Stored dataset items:
————
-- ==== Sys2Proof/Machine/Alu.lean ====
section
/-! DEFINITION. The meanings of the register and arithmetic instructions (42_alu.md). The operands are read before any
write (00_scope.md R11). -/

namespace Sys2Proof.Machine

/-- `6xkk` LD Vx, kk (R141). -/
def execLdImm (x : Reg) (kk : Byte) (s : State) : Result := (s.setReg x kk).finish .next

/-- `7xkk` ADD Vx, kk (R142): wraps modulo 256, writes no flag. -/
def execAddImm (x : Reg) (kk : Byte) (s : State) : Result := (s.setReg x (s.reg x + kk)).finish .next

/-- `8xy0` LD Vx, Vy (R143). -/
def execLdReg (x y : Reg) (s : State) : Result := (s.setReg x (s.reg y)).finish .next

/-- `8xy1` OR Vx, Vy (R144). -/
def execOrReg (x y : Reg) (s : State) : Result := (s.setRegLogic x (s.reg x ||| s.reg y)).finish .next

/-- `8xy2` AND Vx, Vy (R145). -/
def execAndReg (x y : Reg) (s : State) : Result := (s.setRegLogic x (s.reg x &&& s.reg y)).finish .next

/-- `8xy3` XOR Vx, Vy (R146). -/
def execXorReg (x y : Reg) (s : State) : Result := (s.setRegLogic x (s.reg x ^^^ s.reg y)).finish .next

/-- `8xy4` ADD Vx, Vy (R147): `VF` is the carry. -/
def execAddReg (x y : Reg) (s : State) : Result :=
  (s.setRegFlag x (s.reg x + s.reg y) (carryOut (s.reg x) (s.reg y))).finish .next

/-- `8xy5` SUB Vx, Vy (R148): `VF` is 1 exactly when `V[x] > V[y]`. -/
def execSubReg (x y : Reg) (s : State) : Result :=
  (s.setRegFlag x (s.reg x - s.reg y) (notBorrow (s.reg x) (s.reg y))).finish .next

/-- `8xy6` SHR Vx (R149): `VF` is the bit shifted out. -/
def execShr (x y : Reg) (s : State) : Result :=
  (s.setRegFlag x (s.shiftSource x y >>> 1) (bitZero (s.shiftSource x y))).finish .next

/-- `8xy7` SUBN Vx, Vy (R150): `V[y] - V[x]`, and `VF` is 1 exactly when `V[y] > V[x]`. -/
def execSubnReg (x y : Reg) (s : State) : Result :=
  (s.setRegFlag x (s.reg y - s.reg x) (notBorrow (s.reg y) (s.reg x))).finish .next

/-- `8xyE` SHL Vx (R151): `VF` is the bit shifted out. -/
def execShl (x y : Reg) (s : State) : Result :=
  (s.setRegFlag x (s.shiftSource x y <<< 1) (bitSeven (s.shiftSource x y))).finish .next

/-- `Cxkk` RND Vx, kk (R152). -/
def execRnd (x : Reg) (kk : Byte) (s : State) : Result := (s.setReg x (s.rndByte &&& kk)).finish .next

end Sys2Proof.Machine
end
————
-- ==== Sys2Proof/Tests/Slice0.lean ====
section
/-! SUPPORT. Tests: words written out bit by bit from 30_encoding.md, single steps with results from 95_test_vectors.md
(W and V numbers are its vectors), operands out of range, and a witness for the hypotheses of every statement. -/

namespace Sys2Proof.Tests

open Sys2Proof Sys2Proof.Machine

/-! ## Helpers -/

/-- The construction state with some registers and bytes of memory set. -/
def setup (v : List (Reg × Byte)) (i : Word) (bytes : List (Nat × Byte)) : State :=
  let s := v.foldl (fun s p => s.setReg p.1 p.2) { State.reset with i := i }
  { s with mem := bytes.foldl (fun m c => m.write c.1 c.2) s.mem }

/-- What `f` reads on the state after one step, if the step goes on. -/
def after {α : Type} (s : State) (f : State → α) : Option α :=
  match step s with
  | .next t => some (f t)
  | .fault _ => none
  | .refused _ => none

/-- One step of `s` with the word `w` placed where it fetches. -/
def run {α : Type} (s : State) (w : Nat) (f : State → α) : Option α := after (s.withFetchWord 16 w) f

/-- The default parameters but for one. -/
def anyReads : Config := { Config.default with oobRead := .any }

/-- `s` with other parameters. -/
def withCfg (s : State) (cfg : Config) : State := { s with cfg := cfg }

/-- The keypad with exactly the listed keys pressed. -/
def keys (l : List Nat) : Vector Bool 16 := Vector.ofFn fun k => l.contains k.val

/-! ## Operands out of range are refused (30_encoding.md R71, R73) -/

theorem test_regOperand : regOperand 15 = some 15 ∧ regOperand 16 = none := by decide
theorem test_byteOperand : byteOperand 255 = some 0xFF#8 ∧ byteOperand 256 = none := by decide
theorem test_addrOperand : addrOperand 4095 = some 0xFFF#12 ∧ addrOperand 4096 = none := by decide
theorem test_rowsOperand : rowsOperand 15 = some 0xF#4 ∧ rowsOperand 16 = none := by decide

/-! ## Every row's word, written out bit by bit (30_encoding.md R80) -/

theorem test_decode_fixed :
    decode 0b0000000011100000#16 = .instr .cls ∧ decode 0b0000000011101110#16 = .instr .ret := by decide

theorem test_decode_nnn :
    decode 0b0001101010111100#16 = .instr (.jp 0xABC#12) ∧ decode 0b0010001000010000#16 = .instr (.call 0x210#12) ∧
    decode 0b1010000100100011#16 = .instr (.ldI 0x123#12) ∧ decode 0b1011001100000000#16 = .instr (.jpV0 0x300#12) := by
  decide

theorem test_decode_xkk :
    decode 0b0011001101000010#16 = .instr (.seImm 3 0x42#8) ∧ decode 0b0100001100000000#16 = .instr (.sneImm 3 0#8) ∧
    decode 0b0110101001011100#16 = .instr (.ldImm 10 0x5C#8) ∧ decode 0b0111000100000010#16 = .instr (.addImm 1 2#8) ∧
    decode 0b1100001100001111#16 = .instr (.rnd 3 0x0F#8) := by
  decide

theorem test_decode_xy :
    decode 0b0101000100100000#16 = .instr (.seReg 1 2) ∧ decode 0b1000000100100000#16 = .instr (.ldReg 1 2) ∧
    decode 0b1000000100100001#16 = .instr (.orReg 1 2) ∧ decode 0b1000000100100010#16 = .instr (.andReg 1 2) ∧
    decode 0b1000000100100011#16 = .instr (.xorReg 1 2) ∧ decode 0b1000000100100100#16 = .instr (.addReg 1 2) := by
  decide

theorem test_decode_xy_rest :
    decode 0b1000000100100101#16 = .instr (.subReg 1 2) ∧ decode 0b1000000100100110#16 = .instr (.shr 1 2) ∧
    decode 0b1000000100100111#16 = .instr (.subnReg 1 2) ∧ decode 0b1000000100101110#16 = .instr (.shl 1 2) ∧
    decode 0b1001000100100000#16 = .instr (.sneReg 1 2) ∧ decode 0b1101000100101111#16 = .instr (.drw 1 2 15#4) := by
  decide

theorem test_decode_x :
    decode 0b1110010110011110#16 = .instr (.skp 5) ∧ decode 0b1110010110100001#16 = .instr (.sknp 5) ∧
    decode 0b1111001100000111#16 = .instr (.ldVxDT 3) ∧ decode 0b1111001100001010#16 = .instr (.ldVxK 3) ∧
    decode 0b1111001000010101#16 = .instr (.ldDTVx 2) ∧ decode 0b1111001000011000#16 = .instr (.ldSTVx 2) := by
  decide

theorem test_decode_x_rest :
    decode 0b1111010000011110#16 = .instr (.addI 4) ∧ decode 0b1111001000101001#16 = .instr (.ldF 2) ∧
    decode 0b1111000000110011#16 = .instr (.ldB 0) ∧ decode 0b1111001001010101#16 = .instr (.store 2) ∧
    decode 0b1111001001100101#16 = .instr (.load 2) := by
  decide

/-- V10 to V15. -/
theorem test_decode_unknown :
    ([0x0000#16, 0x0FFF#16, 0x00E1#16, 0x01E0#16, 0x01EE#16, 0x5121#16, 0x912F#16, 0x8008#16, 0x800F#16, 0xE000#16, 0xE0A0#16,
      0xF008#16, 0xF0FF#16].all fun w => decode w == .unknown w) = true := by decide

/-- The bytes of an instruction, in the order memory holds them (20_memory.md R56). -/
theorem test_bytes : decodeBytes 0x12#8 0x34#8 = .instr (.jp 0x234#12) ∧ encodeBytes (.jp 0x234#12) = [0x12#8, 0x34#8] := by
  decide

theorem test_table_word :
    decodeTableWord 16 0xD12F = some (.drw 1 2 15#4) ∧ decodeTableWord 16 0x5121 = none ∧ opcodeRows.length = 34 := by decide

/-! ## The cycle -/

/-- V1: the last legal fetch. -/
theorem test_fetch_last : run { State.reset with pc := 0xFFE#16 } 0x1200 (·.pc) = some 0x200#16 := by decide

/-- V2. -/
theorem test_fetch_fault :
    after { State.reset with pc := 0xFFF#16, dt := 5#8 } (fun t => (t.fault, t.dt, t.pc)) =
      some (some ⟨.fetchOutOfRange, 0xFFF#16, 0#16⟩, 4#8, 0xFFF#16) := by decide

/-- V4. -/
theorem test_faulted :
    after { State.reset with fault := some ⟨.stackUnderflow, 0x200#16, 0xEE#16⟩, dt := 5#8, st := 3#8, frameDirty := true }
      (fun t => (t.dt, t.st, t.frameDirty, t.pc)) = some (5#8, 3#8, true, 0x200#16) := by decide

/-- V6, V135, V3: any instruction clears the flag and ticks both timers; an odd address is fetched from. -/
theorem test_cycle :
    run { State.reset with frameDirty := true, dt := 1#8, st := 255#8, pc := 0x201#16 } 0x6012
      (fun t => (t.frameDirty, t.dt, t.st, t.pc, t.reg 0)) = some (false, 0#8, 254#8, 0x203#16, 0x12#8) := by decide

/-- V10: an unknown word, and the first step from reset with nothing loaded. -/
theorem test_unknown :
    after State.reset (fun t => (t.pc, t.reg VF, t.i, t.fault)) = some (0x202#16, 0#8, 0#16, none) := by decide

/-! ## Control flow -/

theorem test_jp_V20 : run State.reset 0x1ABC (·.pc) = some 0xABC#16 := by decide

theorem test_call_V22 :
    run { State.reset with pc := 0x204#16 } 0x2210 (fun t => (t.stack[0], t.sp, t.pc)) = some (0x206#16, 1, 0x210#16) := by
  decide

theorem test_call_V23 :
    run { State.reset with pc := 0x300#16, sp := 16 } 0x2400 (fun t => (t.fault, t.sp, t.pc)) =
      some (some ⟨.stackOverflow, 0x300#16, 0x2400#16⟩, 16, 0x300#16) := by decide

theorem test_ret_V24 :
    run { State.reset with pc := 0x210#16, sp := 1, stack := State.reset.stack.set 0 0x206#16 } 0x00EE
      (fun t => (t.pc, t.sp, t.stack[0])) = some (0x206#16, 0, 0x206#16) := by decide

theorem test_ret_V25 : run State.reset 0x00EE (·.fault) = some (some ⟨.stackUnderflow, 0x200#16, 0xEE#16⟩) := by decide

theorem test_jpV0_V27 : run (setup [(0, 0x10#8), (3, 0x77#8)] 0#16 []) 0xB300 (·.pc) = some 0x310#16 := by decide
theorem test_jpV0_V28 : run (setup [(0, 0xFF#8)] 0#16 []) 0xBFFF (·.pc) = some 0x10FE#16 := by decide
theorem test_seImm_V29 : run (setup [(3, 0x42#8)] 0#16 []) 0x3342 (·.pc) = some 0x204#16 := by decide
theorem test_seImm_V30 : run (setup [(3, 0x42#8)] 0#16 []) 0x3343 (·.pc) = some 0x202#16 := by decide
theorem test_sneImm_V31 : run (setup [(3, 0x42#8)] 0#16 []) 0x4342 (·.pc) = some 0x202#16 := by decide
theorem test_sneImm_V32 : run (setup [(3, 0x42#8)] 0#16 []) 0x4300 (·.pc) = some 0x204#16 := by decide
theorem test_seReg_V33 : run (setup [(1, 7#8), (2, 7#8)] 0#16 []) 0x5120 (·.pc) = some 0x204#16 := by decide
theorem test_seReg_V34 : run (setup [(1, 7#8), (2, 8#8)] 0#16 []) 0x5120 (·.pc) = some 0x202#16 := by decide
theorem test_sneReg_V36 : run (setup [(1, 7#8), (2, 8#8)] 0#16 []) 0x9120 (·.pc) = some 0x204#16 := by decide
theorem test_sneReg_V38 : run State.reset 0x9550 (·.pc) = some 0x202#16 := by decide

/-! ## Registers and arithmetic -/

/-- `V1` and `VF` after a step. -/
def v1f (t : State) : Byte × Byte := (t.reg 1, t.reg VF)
————
■ About this task
Among the records, find every line holding the word "shiftSource" and copy it.

■ Result below
  (s.setRegFlag x (s.shiftSource x y >>> 1) (bitZero (s.shiftSource x y))).finish .next
  (s.setRegFlag x (s.shiftSource x y <<< 1) (bitSeven (s.shiftSource x y))).finish .next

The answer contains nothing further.